Task statement
Only the number is needed: how many lines in the entries below contain the string "windowWaits"?

Collected data entries

──────────

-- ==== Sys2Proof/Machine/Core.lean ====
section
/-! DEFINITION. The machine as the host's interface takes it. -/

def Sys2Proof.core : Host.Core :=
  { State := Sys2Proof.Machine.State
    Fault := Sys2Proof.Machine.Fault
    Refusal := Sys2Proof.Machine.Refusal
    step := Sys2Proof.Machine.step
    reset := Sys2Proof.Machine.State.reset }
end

──────────

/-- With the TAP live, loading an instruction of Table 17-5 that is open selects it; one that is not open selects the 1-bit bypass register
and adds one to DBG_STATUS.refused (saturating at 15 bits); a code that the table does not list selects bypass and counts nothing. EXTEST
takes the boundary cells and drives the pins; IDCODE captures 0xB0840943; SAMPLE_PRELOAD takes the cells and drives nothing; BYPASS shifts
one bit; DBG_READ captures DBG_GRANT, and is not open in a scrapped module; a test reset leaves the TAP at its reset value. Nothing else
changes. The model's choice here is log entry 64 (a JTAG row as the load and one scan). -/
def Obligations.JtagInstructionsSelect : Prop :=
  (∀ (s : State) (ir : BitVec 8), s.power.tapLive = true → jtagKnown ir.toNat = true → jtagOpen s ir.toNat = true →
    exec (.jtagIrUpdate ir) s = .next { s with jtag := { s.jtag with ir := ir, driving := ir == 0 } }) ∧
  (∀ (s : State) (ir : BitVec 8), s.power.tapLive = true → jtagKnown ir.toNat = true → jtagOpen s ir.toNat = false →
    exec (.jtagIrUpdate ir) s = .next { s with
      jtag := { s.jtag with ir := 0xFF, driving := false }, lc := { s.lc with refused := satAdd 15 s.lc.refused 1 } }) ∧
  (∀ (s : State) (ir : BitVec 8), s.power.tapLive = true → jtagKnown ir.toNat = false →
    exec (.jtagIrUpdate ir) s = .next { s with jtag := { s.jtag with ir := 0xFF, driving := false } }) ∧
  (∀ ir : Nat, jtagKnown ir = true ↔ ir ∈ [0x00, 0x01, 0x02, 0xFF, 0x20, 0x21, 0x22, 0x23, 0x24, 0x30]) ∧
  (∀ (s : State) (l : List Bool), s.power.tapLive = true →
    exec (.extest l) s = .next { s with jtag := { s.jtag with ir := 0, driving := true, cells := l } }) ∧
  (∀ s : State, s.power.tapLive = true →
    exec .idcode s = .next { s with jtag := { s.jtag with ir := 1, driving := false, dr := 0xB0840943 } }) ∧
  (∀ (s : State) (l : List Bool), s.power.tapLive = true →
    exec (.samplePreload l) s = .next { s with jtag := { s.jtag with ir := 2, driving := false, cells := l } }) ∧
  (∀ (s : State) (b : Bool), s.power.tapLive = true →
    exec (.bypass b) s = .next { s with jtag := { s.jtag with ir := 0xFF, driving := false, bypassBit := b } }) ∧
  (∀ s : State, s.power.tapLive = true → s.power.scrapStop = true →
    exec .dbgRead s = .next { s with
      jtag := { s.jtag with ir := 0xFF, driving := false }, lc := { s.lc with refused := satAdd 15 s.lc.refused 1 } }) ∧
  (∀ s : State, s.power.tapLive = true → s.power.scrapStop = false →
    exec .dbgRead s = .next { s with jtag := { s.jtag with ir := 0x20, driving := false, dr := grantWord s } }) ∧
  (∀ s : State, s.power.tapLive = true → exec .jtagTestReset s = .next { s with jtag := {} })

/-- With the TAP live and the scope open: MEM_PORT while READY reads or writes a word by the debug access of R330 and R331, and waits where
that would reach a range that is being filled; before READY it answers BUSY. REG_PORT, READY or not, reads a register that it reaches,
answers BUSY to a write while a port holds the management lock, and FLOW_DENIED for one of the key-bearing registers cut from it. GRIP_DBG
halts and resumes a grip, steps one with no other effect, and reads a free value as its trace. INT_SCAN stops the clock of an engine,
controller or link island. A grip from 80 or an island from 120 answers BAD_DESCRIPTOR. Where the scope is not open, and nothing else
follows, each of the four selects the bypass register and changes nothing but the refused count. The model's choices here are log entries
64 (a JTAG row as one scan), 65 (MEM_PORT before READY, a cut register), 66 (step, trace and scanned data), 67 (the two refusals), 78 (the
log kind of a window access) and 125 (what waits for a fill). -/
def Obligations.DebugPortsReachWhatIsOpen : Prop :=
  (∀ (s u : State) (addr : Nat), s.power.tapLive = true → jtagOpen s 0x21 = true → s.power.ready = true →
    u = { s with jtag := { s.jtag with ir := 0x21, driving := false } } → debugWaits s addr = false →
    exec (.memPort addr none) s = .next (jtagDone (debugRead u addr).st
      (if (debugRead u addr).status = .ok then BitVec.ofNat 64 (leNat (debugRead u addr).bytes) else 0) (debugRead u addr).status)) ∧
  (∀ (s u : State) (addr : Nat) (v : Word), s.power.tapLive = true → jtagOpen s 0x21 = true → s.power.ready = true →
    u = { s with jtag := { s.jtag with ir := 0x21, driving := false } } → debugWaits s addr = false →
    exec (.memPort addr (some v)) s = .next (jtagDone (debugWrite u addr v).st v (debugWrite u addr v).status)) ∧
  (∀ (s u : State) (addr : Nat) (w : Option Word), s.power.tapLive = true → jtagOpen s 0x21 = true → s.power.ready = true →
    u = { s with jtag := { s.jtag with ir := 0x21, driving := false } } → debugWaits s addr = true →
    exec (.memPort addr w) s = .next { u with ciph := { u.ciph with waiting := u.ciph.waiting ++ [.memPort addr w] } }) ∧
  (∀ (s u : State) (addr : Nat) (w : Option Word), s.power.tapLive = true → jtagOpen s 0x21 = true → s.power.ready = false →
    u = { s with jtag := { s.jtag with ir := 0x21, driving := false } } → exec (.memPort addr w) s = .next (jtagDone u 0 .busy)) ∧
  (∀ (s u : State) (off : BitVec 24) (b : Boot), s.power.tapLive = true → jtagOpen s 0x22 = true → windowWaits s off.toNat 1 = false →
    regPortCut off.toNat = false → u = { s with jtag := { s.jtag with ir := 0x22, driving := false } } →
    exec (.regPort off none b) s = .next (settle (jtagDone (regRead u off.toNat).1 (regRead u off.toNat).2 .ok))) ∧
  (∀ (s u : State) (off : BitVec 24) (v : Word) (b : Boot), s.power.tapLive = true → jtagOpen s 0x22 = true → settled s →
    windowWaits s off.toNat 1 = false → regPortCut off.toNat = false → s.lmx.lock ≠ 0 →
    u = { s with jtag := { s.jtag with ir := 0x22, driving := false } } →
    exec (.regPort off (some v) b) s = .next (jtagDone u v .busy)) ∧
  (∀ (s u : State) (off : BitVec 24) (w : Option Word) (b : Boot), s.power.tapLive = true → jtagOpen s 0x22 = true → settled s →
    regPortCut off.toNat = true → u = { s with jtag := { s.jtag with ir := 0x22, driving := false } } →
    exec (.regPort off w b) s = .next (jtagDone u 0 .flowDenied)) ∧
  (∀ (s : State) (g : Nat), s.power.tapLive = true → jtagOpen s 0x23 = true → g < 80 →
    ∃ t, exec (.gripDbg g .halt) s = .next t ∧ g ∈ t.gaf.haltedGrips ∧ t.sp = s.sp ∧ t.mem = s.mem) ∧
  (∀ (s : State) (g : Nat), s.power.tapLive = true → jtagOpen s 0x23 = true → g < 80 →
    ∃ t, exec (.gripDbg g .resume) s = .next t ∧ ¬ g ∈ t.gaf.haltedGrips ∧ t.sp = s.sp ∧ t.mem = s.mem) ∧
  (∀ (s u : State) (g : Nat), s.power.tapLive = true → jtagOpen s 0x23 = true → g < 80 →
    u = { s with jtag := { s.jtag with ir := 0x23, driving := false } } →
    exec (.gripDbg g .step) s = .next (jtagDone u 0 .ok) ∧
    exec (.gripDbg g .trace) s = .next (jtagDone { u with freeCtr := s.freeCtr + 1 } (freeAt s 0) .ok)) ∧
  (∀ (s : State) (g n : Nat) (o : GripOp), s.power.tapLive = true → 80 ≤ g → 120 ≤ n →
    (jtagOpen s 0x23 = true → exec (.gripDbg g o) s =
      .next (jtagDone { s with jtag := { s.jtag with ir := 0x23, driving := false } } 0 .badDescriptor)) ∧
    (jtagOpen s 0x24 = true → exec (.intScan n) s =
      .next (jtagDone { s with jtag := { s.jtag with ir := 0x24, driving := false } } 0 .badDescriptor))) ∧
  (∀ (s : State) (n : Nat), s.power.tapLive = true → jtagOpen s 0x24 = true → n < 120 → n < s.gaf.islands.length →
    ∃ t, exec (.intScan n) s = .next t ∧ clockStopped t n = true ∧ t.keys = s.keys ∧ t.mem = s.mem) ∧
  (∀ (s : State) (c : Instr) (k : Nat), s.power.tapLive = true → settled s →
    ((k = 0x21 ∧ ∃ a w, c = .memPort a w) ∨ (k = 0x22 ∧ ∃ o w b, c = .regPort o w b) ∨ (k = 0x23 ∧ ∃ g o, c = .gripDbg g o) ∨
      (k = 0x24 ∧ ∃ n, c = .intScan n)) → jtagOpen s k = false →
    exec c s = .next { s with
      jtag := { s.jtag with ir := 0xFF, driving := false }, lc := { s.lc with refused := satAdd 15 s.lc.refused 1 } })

──────────

Answer to this task
2